◆ About this exercise
If a line in the entries below includes the string "writePt", copy it out.
* * * * * * *
-- ==== Sys2Proof/Laws/Ops.lean ====
section
/-! SUPPORT. What each shared operation can do, said once: the ways a command ends (R17, R153), and one inversion
lemma per meaning that can fail, which the proofs about commands cite instead of unfolding it. -/

namespace Sys2Proof.Machine

open Sys2Proof

/-! ## The ends of a command -/

theorem raise_eq (e : ErrKind) (s : State) : raise e s = .next (s.setErr e.code) := rfl

theorem complete_eq (s : State) : complete s = .next (s.setErr 0) := rfl

theorem completeWord_eq (rd : WIdx) (v : Nat) (s : State) :
    completeWord rd v s = .next ((s.writeW rd (BitVec.ofNat 256 v)).setErr 0) := rfl

theorem completePoint_eq (pd : PIdx) (P : Point) (s : State) :
    completePoint pd P s = .next ((s.writePt pd P.toReg).setErr 0) := rfl

theorem completeFlag_eq (b : Bool) (s : State) : completeFlag b s = .next ((s.setT b).setErr 0) := rfl

/-- No error kind has the code of completion. -/
theorem code_ne_zero (e : ErrKind) : e.code ≠ 0 := by cases e <;> decide

theorem code_le_seven (e : ErrKind) : e.code.toNat ≤ 7 := by cases e <;> decide

/-! ## Points and registers -/

@[simp] theorem toReg_O : Point.O.toReg = PointReg.zeroed := rfl

/-- A point of the curve survives the round through a register. -/
theorem toPoint_toReg {P : Point} (h : P.onE) : P.toReg.toPoint = P := by
  cases P with
  | O => rfl
  | affine x y =>
    obtain ⟨hx, hy, -⟩ := (onCurve_iff x y).1 h
    have hp := p_lt_word
    simp only [Point.toReg, PointReg.toPoint, BitVec.toNat_ofNat, Bool.false_eq_true, if_false]
    rw [Nat.mod_eq_of_lt (hx.trans hp), Nat.mod_eq_of_lt (hy.trans hp)]

/-- What `valid` says of the Point a register denotes (R20). -/
theorem valid_iff (r : PointReg) : r.valid = true ↔ r.toPoint.onE := by
  cases h : r.inf <;> simp [PointReg.valid, PointReg.toPoint, Point.onE, h]

theorem valid_toReg {P : Point} (h : P.onE) : P.toReg.valid = true := by
  rw [valid_iff, toPoint_toReg h]
  exact h

/-- The non-identity operand check (R112). -/
theorem affineCoords_eq_some_iff (r : PointReg) (x y : Nat) :
    r.affineCoords = some (x, y) ↔ r.toPoint = .affine x y ∧ r.toPoint.onE := by
  cases h : r.inf
  · by_cases hon : onCurve r.x.toNat r.y.toNat = true
    · simp [PointReg.affineCoords, PointReg.toPoint, Point.onE, h, hon]
    · simp [PointReg.affineCoords, PointReg.toPoint, Point.onE, h, hon]
  · simp [PointReg.affineCoords, PointReg.toPoint, h]

theorem affineCoords_eq_none_iff (r : PointReg) :
    r.affineCoords = none ↔ r.inf = true ∨ onCurve r.x.toNat r.y.toNat = false := by
  cases h : r.inf <;> simp [PointReg.affineCoords, h]

/-! ## Meanings that can fail -/

theorem completeRecovery_cases (pd : PIdx) (Q : Option Point) (s : State) :
    (Q = none ∧ completeRecovery pd Q s = .next (s.setErr 5)) ∨
      ∃ P, Q = some P ∧ completeRecovery pd Q s = .next ((s.writePt pd P.toReg).setErr 0) := by
  cases Q with
  | none => exact Or.inl ⟨rfl, rfl⟩
  | some P => exact Or.inr ⟨P, rfl, rfl⟩

theorem execModexp_cases (rd ra rb rc : WIdx) (s : State) :
    (s.int rc = 0 ∧ execModexp rd ra rb rc s = .next (s.setErr 7)) ∨
      (s.int rc ≠ 0 ∧ execModexp rd ra rb rc s =
        .next ((s.writeW rd (BitVec.ofNat 256 (modexp (s.int ra) (s.int rb) (s.int rc)))).setErr 0)) := by
  unfold execModexp
  split
  · exact Or.inl ⟨‹_›, rfl⟩
  · exact Or.inr ⟨‹_›, rfl⟩

theorem inverseMod_cases (m : Nat) (rd ra : WIdx) (s : State) :
    (s.int ra % m = 0 ∧ inverseMod m rd ra s = .next (s.setErr 3)) ∨
      (s.int ra % m ≠ 0 ∧ inverseMod m rd ra s =
        .next ((s.writeW rd (BitVec.ofNat 256 (inv (s.int ra % m) m))).setErr 0)) := by
  unfold inverseMod
  simp only
  split
  · exact Or.inl ⟨‹_›, rfl⟩
  · exact Or.inr ⟨‹_›, rfl⟩

theorem execEcmul_cases (pd : PIdx) (ra : WIdx) (pb : PIdx) (s : State) :
    ((s.readPt pb).affineCoords = none ∧ execEcmul pd ra pb s = .next (s.setErr 1)) ∨
      ∃ x y, (s.readPt pb).affineCoords = some (x, y) ∧
        ((s.scalar ra = 0 ∧ execEcmul pd ra pb s = .next ((s.writePt pd PointReg.zeroed).setErr 0)) ∨
          (s.scalar ra ≠ 0 ∧ execEcmul pd ra pb s =
            completeRecovery pd (recover 0 x ((s.scalar ra * x) % Config.n) (y % 2)) s)) := by
  unfold execEcmul
  cases h : (s.readPt pb).affineCoords with
  | none => exact Or.inl ⟨rfl, rfl⟩
  | some xy =>
    obtain ⟨x, y⟩ := xy
    refine Or.inr ⟨x, y, rfl, ?_⟩
    simp only
    split
    · exact Or.inl ⟨‹_›, rfl⟩
    · exact Or.inr ⟨‹_›, rfl⟩

theorem execMulg_cases (pd : PIdx) (ra : WIdx) (s : State) :
    (s.scalar ra = 0 ∧ execMulg pd ra s = .next ((s.writePt pd PointReg.zeroed).setErr 0)) ∨
      (s.scalar ra ≠ 0 ∧ execMulg pd ra s =
        completeRecovery pd (recover 0 Config.gx ((s.scalar ra * Config.gx) % Config.n) (Config.gy % 2)) s) := by
  unfold execMulg
  simp only
  split
  · exact Or.inl ⟨‹_›, rfl⟩
  · exact Or.inr ⟨‹_›, rfl⟩

theorem execTweak_cases (pd pa : PIdx) (rb : WIdx) (s : State) :
    ((s.readPt pa).affineCoords = none ∧ execTweak pd pa rb s = .next (s.setErr 1)) ∨
      ∃ x y, (s.readPt pa).affineCoords = some (x, y) ∧ execTweak pd pa rb s =
        completeRecovery pd
          (recover ((Config.n - (s.scalar rb * x) % Config.n) % Config.n) x x (y % 2)) s := by
  unfold execTweak
  cases h : (s.readPt pa).affineCoords with
  | none => exact Or.inl ⟨rfl, rfl⟩
  | some xy => exact Or.inr ⟨xy.1, xy.2, rfl, rfl⟩

/-- `ECADD` is `ec_add` on valid operands, but for equal non-identity ones (R119). -/
theorem execEcadd_cases (pd pa pb : PIdx) (s : State) :
    (¬ ((s.readPt pa).valid = true ∧ (s.readPt pb).valid = true) ∧ execEcadd pd pa pb s = .next (s.setErr 1)) ∨
      ((s.readPt pa).valid = true ∧ (s.readPt pb).valid = true ∧
        (((s.readPt pa).toPoint ≠ .O ∧ (s.readPt pa).toPoint = (s.readPt pb).toPoint ∧
            execEcadd pd pa pb s = .next (s.setErr 4)) ∨
          (((s.readPt pa).toPoint = .O ∨ (s.readPt pa).toPoint ≠ (s.readPt pb).toPoint) ∧
            execEcadd pd pa pb s =
              .next ((s.writePt pd (ecAdd (s.readPt pa).toPoint (s.readPt pb).toPoint).toReg).setErr 0)))) := by
  have hp := fact_p
  unfold execEcadd
  simp only
  by_cases h1 : (s.readPt pa).valid = true
  · by_cases h2 : (s.readPt pb).valid = true
    · rw [if_neg (by simp [h1, h2])]
      refine Or.inr ⟨h1, h2, ?_⟩
      rw [valid_iff] at h1 h2
      revert h1 h2
      generalize (s.readPt pa).toPoint = P
      generalize (s.readPt pb).toPoint = Q
      intro h1 h2
      cases P with
      | O => exact Or.inr ⟨Or.inl rfl, by simp [ecAdd, completePoint_eq]⟩
      | affine x1 y1 =>
        cases Q with
        | O => exact Or.inr ⟨Or.inr (by simp), by simp [ecAdd, completePoint_eq]⟩
        | affine x2 y2 =>
          simp only
          split_ifs with ha hb
          · exact Or.inl ⟨by simp, by simp [ha], rfl⟩
          · refine Or.inr ⟨Or.inr (by simpa using ha), ?_⟩
            subst hb
            rcases y_eq_or_neg h1 h2 with h | h
            · exact absurd ⟨rfl, h⟩ ha
            · simp [ecAdd, h, completePoint_eq]
          · refine Or.inr ⟨Or.inr (by simpa using ha), ?_⟩
            simp [ecAdd, hb, completePoint_eq]
    · rw [if_pos (by simp [h2])]
      exact Or.inl ⟨by simp [h2], rfl⟩
  · rw [if_pos (by simp [h1])]
    exact Or.inl ⟨by simp [h1], rfl⟩

theorem execCompress_cases (rd : WIdx) (pa : PIdx) (s : State) :
    ((s.readPt pa).affineCoords = none ∧ execCompress rd pa s = .next (s.setErr 1)) ∨
      ∃ x y, (s.readPt pa).affineCoords = some (x, y) ∧ execCompress rd pa s =
        .next (((s.setT (y % 2 == 1)).writeW rd (BitVec.ofNat 256 x)).setErr 0) := by
  unfold execCompress
  cases h : (s.readPt pa).affineCoords with
  | none => exact Or.inl ⟨rfl, rfl⟩
  | some xy => exact Or.inr ⟨xy.1, xy.2, rfl, rfl⟩

theorem execDecompress_cases (pd : PIdx) (ra : WIdx) (imm : BitVec 8) (s : State) :
    (liftX (s.int ra) (imm.toNat % 2) = none ∧ execDecompress pd ra imm s = .next (s.setErr 2)) ∨
      ∃ P, liftX (s.int ra) (imm.toNat % 2) = some P ∧ execDecompress pd ra imm s =
        .next ((s.writePt pd P.toReg).setErr 0) := by
  unfold execDecompress
  cases h : liftX (s.int ra) (imm.toNat % 2) with
  | none => exact Or.inl ⟨rfl, rfl⟩
  | some P => exact Or.inr ⟨P, rfl, rfl⟩

theorem execNegp_cases (pd pa : PIdx) (s : State) :
    ((s.readPt pa).inf = true ∧ execNegp pd pa s = .next ((s.writePt pd PointReg.zeroed).setErr 0)) ∨
      ((s.readPt pa).inf = false ∧ execNegp pd pa s =
        .next ((s.writePt pd (Point.affine (s.readPt pa).x.toNat
          ((Config.p - (s.readPt pa).y.toNat % Config.p) % Config.p)).toReg).setErr 0)) := by
  unfold execNegp
  cases h : (s.readPt pa).inf with
  | true => left; simp [PointReg.toPoint, h, completePoint_eq]
  | false => right; simp [PointReg.toPoint, h, completePoint_eq]

end Sys2Proof.Machine
end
* * * * * * *
◆ Expected output
    completePoint pd P s = .next ((s.writePt pd P.toReg).setErr 0) := rfl
      ∃ P, Q = some P ∧ completeRecovery pd Q s = .next ((s.writePt pd P.toReg).setErr 0) := by
        ((s.scalar ra = 0 ∧ execEcmul pd ra pb s = .next ((s.writePt pd PointReg.zeroed).setErr 0)) ∨
    (s.scalar ra = 0 ∧ execMulg pd ra s = .next ((s.writePt pd PointReg.zeroed).setErr 0)) ∨
              .next ((s.writePt pd (ecAdd (s.readPt pa).toPoint (s.readPt pb).toPoint).toReg).setErr 0)))) := by
        .next ((s.writePt pd P.toReg).setErr 0) := by
    ((s.readPt pa).inf = true ∧ execNegp pd pa s = .next ((s.writePt pd PointReg.zeroed).setErr 0)) ∨
        .next ((s.writePt pd (Point.affine (s.readPt pa).x.toNat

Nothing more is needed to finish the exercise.